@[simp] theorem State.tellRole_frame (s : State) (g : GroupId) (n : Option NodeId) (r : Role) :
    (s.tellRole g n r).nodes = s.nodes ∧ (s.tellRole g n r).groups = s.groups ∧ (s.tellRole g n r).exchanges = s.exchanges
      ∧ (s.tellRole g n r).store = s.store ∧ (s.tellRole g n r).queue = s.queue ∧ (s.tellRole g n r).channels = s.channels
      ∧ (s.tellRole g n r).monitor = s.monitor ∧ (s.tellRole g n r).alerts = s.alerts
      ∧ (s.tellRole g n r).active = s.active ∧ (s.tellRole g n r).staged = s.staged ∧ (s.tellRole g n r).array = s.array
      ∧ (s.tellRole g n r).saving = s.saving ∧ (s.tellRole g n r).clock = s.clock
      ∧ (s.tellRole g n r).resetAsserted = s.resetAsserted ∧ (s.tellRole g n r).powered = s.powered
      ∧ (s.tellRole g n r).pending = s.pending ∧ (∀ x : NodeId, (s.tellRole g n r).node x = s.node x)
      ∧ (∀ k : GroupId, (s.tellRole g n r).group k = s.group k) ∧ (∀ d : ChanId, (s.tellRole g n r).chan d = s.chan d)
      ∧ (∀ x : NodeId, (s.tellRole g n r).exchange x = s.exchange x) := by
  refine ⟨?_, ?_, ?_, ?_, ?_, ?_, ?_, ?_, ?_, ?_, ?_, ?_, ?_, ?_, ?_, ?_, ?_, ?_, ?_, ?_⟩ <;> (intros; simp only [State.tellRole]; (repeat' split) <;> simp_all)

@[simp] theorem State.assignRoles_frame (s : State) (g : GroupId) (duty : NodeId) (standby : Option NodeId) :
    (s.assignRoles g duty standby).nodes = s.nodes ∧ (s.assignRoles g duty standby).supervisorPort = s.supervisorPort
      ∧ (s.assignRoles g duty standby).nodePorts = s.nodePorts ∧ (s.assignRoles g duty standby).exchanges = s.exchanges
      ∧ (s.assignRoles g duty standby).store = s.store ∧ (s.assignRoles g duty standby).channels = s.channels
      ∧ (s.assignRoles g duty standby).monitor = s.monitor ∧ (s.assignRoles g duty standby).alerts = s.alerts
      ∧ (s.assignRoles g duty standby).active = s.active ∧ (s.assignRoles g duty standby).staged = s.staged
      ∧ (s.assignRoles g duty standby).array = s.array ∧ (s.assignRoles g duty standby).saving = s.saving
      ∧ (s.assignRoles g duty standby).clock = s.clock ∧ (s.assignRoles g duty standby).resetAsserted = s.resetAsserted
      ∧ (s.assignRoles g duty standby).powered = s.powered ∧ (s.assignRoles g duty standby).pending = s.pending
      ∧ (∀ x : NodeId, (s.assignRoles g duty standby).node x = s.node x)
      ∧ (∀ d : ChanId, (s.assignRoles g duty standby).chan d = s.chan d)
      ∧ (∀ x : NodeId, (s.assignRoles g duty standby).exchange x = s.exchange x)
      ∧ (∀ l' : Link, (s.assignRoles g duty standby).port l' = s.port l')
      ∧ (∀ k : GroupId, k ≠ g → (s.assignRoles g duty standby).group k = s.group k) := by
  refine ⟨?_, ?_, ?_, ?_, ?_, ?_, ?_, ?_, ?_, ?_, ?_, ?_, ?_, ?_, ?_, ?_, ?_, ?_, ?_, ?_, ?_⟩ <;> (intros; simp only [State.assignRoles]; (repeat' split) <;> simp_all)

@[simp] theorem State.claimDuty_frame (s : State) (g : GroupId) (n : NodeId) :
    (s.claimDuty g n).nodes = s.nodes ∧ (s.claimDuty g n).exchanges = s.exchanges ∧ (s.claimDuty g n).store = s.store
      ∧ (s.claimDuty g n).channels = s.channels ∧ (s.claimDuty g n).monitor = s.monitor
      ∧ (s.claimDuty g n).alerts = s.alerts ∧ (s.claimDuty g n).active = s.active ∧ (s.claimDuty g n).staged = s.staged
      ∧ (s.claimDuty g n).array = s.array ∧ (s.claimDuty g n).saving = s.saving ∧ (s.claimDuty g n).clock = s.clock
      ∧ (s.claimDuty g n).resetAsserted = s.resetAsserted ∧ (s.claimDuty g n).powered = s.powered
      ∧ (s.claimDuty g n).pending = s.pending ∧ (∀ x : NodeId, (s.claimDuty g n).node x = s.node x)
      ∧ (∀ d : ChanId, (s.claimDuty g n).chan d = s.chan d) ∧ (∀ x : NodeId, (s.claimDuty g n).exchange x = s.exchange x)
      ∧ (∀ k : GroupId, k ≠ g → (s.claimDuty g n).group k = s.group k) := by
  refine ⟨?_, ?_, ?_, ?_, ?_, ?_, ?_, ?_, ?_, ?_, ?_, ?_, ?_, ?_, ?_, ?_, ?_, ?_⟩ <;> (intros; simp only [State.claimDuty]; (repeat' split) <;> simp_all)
※
» What needs to be done:
Copy out the whole listing exactly as given.

» Written solution:
@[simp] theorem State.tellRole_frame (s : State) (g : GroupId) (n : Option NodeId) (r : Role) :
    (s.tellRole g n r).nodes = s.nodes ∧ (s.tellRole g n r).groups = s.groups ∧ (s.tellRole g n r).exchanges = s.exchanges
      ∧ (s.tellRole g n r).store = s.store ∧ (s.tellRole g n r).queue = s.queue ∧ (s.tellRole g n r).channels = s.channels
      ∧ (s.tellRole g n r).monitor = s.monitor ∧ (s.tellRole g n r).alerts = s.alerts
      ∧ (s.tellRole g n r).active = s.active ∧ (s.tellRole g n r).staged = s.staged ∧ (s.tellRole g n r).array = s.array
      ∧ (s.tellRole g n r).saving = s.saving ∧ (s.tellRole g n r).clock = s.clock
      ∧ (s.tellRole g n r).resetAsserted = s.resetAsserted ∧ (s.tellRole g n r).powered = s.powered
      ∧ (s.tellRole g n r).pending = s.pending ∧ (∀ x : NodeId, (s.tellRole g n r).node x = s.node x)
      ∧ (∀ k : GroupId, (s.tellRole g n r).group k = s.group k) ∧ (∀ d : ChanId, (s.tellRole g n r).chan d = s.chan d)
      ∧ (∀ x : NodeId, (s.tellRole g n r).exchange x = s.exchange x) := by
  refine ⟨?_, ?_, ?_, ?_, ?_, ?_, ?_, ?_, ?_, ?_, ?_, ?_, ?_, ?_, ?_, ?_, ?_, ?_, ?_, ?_⟩ <;> (intros; simp only [State.tellRole]; (repeat' split) <;> simp_all)

@[simp] theorem State.assignRoles_frame (s : State) (g : GroupId) (duty : NodeId) (standby : Option NodeId) :
    (s.assignRoles g duty standby).nodes = s.nodes ∧ (s.assignRoles g duty standby).supervisorPort = s.supervisorPort
      ∧ (s.assignRoles g duty standby).nodePorts = s.nodePorts ∧ (s.assignRoles g duty standby).exchanges = s.exchanges
      ∧ (s.assignRoles g duty standby).store = s.store ∧ (s.assignRoles g duty standby).channels = s.channels
      ∧ (s.assignRoles g duty standby).monitor = s.monitor ∧ (s.assignRoles g duty standby).alerts = s.alerts
      ∧ (s.assignRoles g duty standby).active = s.active ∧ (s.assignRoles g duty standby).staged = s.staged
      ∧ (s.assignRoles g duty standby).array = s.array ∧ (s.assignRoles g duty standby).saving = s.saving
      ∧ (s.assignRoles g duty standby).clock = s.clock ∧ (s.assignRoles g duty standby).resetAsserted = s.resetAsserted
      ∧ (s.assignRoles g duty standby).powered = s.powered ∧ (s.assignRoles g duty standby).pending = s.pending
      ∧ (∀ x : NodeId, (s.assignRoles g duty standby).node x = s.node x)
      ∧ (∀ d : ChanId, (s.assignRoles g duty standby).chan d = s.chan d)
      ∧ (∀ x : NodeId, (s.assignRoles g duty standby).exchange x = s.exchange x)
      ∧ (∀ l' : Link, (s.assignRoles g duty standby).port l' = s.port l')
      ∧ (∀ k : GroupId, k ≠ g → (s.assignRoles g duty standby).group k = s.group k) := by
  refine ⟨?_, ?_, ?_, ?_, ?_, ?_, ?_, ?_, ?_, ?_, ?_, ?_, ?_, ?_, ?_, ?_, ?_, ?_, ?_, ?_, ?_⟩ <;> (intros; simp only [State.assignRoles]; (repeat' split) <;> simp_all)

@[simp] theorem State.claimDuty_frame (s : State) (g : GroupId) (n : NodeId) :
    (s.claimDuty g n).nodes = s.nodes ∧ (s.claimDuty g n).exchanges = s.exchanges ∧ (s.claimDuty g n).store = s.store
      ∧ (s.claimDuty g n).channels = s.channels ∧ (s.claimDuty g n).monitor = s.monitor
      ∧ (s.claimDuty g n).alerts = s.alerts ∧ (s.claimDuty g n).active = s.active ∧ (s.claimDuty g n).staged = s.staged
      ∧ (s.claimDuty g n).array = s.array ∧ (s.claimDuty g n).saving = s.saving ∧ (s.claimDuty g n).clock = s.clock
      ∧ (s.claimDuty g n).resetAsserted = s.resetAsserted ∧ (s.claimDuty g n).powered = s.powered
      ∧ (s.claimDuty g n).pending = s.pending ∧ (∀ x : NodeId, (s.claimDuty g n).node x = s.node x)
      ∧ (∀ d : ChanId, (s.claimDuty g n).chan d = s.chan d) ∧ (∀ x : NodeId, (s.claimDuty g n).exchange x = s.exchange x)
      ∧ (∀ k : GroupId, k ≠ g → (s.claimDuty g n).group k = s.group k) := by
  refine ⟨?_, ?_, ?_, ?_, ?_, ?_, ?_, ?_, ?_, ?_, ?_, ?_, ?_, ?_, ?_, ?_, ?_, ?_⟩ <;> (intros; simp only [State.claimDuty]; (repeat' split) <;> simp_all)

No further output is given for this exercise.